Le changement climatique a eu un impact dévastateur ici, transformant des terres fertiles en déserts dans le nord, tandis que des inondations soudaines ont frappé le sud. Les gens ne se souviennent pas d'avoir connu des conditions météorologiques aussi extrêmes dans leur enfance.
"La plupart des gens ici ne sont pas assez bien informés pour expliquer pourquoi le climat change rapidement", explique Joy. "Mais nous nous méfions des torchères qui ne cessent de fonctionner". Elle souhaite que le gouvernement interdise le torchage du gaz, même si elle en dépend pour faire vivre sa famille.
Presque aucune des richesses pétrolières n'a été réinvestie au Nigeria, où 98 millions de personnes vivent dans la pauvreté. Cela inclut Joy et sa famille. Pour cinq jours de travail, ils font 4 £ de bénéfice.
Elle n'est pas optimiste quant à l'avenir. "Je pense que la vie [sur Terre] touche maintenant à sa fin."
'Cette chaleur n'est pas normale'
Il y a six ans, Om Naief a commencé à planter des arbres sur une parcelle de désert près d'une autoroute. Fonctionnaire à la retraite au Koweït, elle était préoccupée par les températures estivales de plus en plus rigoureuses et l'aggravation des tempêtes de poussière."J'ai parlé à des fonctionnaires. Ils m'ont tous dit qu'il était impossible de planter quoi que ce soit dans le sable", raconte-t-elle. "Ils ont dit que la terre était sablonneuse et que la température était trop élevée. Je voulais faire quelque chose qui étonnerait tout le monde."

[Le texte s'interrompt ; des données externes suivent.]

-- ==== Sys2Proof/Laws/Ops.lean ====
section
/-! SUPPORT. For each shared operation, once, everything it can do. -/

namespace Sys2Proof.Machine

/-! ### Commands -/

theorem runCommand_of_fault {body : State → Run Byte} {s : State} (h : s.fault = true) :
    runCommand body s = .next (refuse s) := by simp [runCommand, h]

theorem runCommand_of_ok {body : State → Run Byte} {s t : State} {b : Byte} (h : s.fault = false)
    (hb : body (beginCommand s) = .ok b t) :
    runCommand body s = .next { t with response := { t.response with rdata := b } } := by
  simp [runCommand, h, hb, complete]

theorem runCommand_of_stopped {body : State → Run Byte} {s t : State} (h : s.fault = false)
    (hb : body (beginCommand s) = .stopped t) : runCommand body s = .next t := by
  simp [runCommand, h, hb, complete]

/-- A command always answers a next state: refused, completed, or ended by a fault. -/
theorem runCommand_cases (body : State → Run Byte) (s : State) :
    (s.fault = true ∧ runCommand body s = .next (refuse s)) ∨
      (s.fault = false ∧ ∃ b t, body (beginCommand s) = .ok b t ∧
        runCommand body s = .next { t with response := { t.response with rdata := b } }) ∨
      (s.fault = false ∧ ∃ t, body (beginCommand s) = .stopped t ∧ runCommand body s = .next t) := by
  cases hf : s.fault
  · cases hb : body (beginCommand s) with
    | ok b t => exact .inr (.inl ⟨rfl, b, t, rfl, runCommand_of_ok hf hb⟩)
    | stopped t => exact .inr (.inr ⟨rfl, t, rfl, runCommand_of_stopped hf hb⟩)
  · exact .inl ⟨rfl, runCommand_of_fault hf⟩

theorem runFetch_of_ok {read : State → Run Byte} {s t : State} {b : Byte} (h : s.fault = false)
    (hb : read (beginCommand s) = .ok b t) :
    runFetch read s = .next { t with response := { t.response with rdata := b } } := runCommand_of_ok h hb

theorem runEffect_of_ok {effect : State → Run Unit} {s t : State} (h : s.fault = false)
    (hb : effect (beginCommand s) = .ok () t) :
    runEffect effect s = .next { t with response := { t.response with rdata := 0 } } := by
  simp [runEffect, runCommand, h, hb, Run.bind, complete]

theorem runEffect_of_stopped {effect : State → Run Unit} {s t : State} (h : s.fault = false)
    (hb : effect (beginCommand s) = .stopped t) : runEffect effect s = .next t := by
  simp [runEffect, runCommand, h, hb, Run.bind, complete]

theorem runFetch_eq (read : State → Run Byte) (s : State) : runFetch read s = runCommand read s := rfl

theorem runEffect_eq (effect : State → Run Unit) (s : State) :
    runEffect effect s = runCommand (fun u => (effect u).bind fun _ t => .ok 0 t) s := rfl

/-- What a command without a byte can do. -/
theorem runEffect_cases (effect : State → Run Unit) (s : State) :
    (s.fault = true ∧ runEffect effect s = .next (refuse s)) ∨
      (s.fault = false ∧ ∃ t, effect (beginCommand s) = .ok () t ∧
        runEffect effect s = .next { t with response := { t.response with rdata := 0 } }) ∨
      (s.fault = false ∧ ∃ t, effect (beginCommand s) = .stopped t ∧ runEffect effect s = .next t) := by
  cases hf : s.fault
  · cases hb : effect (beginCommand s) with
    | ok b t => exact .inr (.inl ⟨rfl, t, rfl, by simp [runEffect, runCommand, hf, hb, Run.bind, complete]⟩)
    | stopped t => exact .inr (.inr ⟨rfl, t, rfl, by simp [runEffect, runCommand, hf, hb, Run.bind, complete]⟩)
  · exact .inl ⟨rfl, by simp [runEffect, runCommand, hf]⟩

theorem runStore_of_fault {write : State → State} {s : State} (h : s.fault = true) :
    runStore write s = .next (refuse s) := by simp [runStore, runEffect, runCommand, h]

theorem runStore_of_ok {write : State → State} {s : State} (h : s.fault = false) :
    runStore write s =
      .next { write (beginCommand s) with response := { (write (beginCommand s)).response with rdata := 0 } } := by
  simp [runStore, runEffect, runCommand, h, Run.bind, complete]

theorem inWindow_of_covers {t : Target} {a : Addr} (h : t.covers a = true)
    (r : Host.Outcome State Fault Refusal) : inWindow t a r = r := by simp [inWindow, h]

theorem inWindow_of_not_covers {t : Target} {a : Addr} (h : t.covers a = false)
    (r : Host.Outcome State Fault Refusal) : inWindow t a r = .fault .operandOutsideWindow := by simp [inWindow, h]

theorem inWindow_next {t : Target} {a : Addr} {r : Host.Outcome State Fault Refusal} {s : State}
    (h : inWindow t a r = .next s) : t.covers a = true ∧ r = .next s := by
  unfold inWindow at h
  split at h
  · exact ⟨‹_›, h⟩
  · cases h

/-! ### The display mode and the gates -/

theorem oamOpen_iff (s : State) : oamOpen s = true ↔ mode s = .hblank ∨ mode s = .vblank := by
  unfold oamOpen
  cases mode s <;> simp

theorem oamOpen_eq_false_iff (s : State) : oamOpen s = false ↔ mode s = .prelude ∨ mode s = .active := by
  unfold oamOpen
  cases mode s <;> simp

/-- The mode depends on the position alone (R129). -/
theorem mode_congr {s t : State} (hl : t.line = s.line) (hc : t.col = s.col) : mode t = mode s := by
  simp [mode, hl, hc]

theorem oamOpen_congr {s t : State} (hl : t.line = s.line) (hc : t.col = s.col) : oamOpen t = oamOpen s := by
  simp [oamOpen, mode_congr hl hc]

theorem vramGated_eq (s : State) : vramGated s = decide (mode s = .active) := rfl

theorem oamGet_of_open {s : State} (h : oamOpen s = true) (a : Addr) : oamGet a s = .ok (oamByte s (oamIndex a)) s := by
  simp [oamGet, h]

theorem oamGet_of_locked {s : State} (h : oamOpen s = false) (a : Addr) :
    oamGet a s = .stopped (raiseViolation .get a s) := by
  simp [oamGet, h, oamPolicy]

theorem oamSet_of_open {s : State} (h : oamOpen s = true) (a : Addr) (v : Byte) :
    oamSet a v s = .ok () (setOamByte (oamIndex a) v s) := by
  simp [oamSet, h]

theorem oamSet_of_locked {s : State} (h : oamOpen s = false) (a : Addr) (v : Byte) :
    oamSet a v s = .stopped (raiseViolation .set a s) := by
  simp [oamSet, h, oamPolicy]

theorem oamSet_ok {a : Addr} {v : Byte} {s t : State} (h : oamSet a v s = .ok () t) :
    oamOpen s = true ∧ t = setOamByte (oamIndex a) v s := by
  cases ho : oamOpen s
  · rw [oamSet_of_locked ho] at h
    cases h
  · rw [oamSet_of_open ho] at h
    cases h
    exact ⟨rfl, rfl⟩

theorem oamSet_stopped {a : Addr} {v : Byte} {s t : State} (h : oamSet a v s = .stopped t) :
    oamOpen s = false ∧ t = raiseViolation .set a s := by
  cases ho : oamOpen s
  · rw [oamSet_of_locked ho] at h
    cases h
    exact ⟨rfl, rfl⟩
  · rw [oamSet_of_open ho] at h
    cases h

/-- A write to video memory never faults (R196, R199). -/
theorem writeVram_ok (a : Addr) (v : Byte) (s : State) :
    ∃ b n, writeVram a v s = .ok () { s with vram := Memory.write s.vram (storeIndex 0x8000 a) b, draws := n } := by
  unfold writeVram
  split
  · exact ⟨_, _, rfl⟩
  · exact ⟨v, s.draws, rfl⟩

/-! ### The tick -/

theorem videoTick_of_lt {s : State} (h : s.col < colLast) : videoTick s = setCol (s.col + 1) s := if_pos h

theorem videoTick_of_not_lt {s : State} (h : ¬ s.col < colLast) :
    videoTick s = compareLine (advanceLine (setCol 0 s)) := if_neg h

theorem advanceLine_of_lt {s : State} (h : s.line < lineLast) :
    advanceLine s = enterLine (setLine (s.line + 1) s) := if_pos h

theorem advanceLine_of_not_lt {s : State} (h : ¬ s.line < lineLast) : advanceLine s = setLine 0 s := if_neg h

theorem advanceLine_line (s : State) : (advanceLine s).line = if s.line < lineLast then s.line + 1 else 0 := by
  by_cases h : s.line < lineLast
  · rw [advanceLine_of_lt h, if_pos h, enterLine_line, setLine_line]
  · rw [advanceLine_of_not_lt h, if_neg h, setLine_line]

/-- What a tick changes: the position, the two latches, and for a `Flip` the count and the response (R121). -/
theorem videoTick_frame (s : State) :
    videoTick s = { s with
      line := (videoTick s).line, col := (videoTick s).col, itVblank := (videoTick s).itVblank
      itLcd := (videoTick s).itLcd, flips := (videoTick s).flips, response := (videoTick s).response } := by
  unfold videoTick advanceLine enterLine compareLine
  split_ifs <;> rfl

/-- The next value of `col` (R121). -/
theorem videoTick_col (s : State) : (videoTick s).col = if s.col < colLast then s.col + 1 else 0 := by
  by_cases h : s.col < colLast
  · rw [videoTick_of_lt h, if_pos h, setCol_col]
  · rw [videoTick_of_not_lt h, if_neg h, compareLine_col, advanceLine_col, setCol_col]

/-- The next value of `line` (R121). -/
theorem videoTick_line (s : State) :
    (videoTick s).line = if s.col < colLast then s.line else if s.line < lineLast then s.line + 1 else 0 := by
  by_cases h : s.col < colLast
  · rw [videoTick_of_lt h, if_pos h, setCol_line]
  · rw [videoTick_of_not_lt h, if_neg h, compareLine_line, advanceLine_line, setCol_line]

Om vit au Moyen-Orient, qui se réchauffe plus rapidement que la majeure partie du monde. Le Koweït s'oriente vers des températures insupportables - il y fait régulièrement plus de 50C. Selon certaines prévisions, les températures moyennes augmenteront de 4 °C d'ici 2050. Pourtant, l'économie du Koweït est dominée par les exportations de combustibles fossiles.
Les deux parcelles plantées par Om sont modestes, mais elles servent un objectif. "Les arbres repoussent la poussière, éliminent la pollution, purifient l'air et font baisser les températures", explique-t-elle. Des hérissons et des lézards à queue épineuse fréquentent désormais le site. "Il y a de l'eau fraîche et de l'ombre. C'est une chose magnifique."
Certains Koweïtiens appellent désormais le gouvernement à planter une ceinture verte à grande échelle. Leur espoir commun est que le Koweït soit prêt à prendre position contre la crise climatique. Om dit qu'ils doivent protéger la terre et ne pas la laisser se dessécher.
"Cette chaleur n'est pas normale", conclut Om. "C'est la terre de nos pères. Nous devons lui rendre la pareille, car elle nous a beaucoup donné."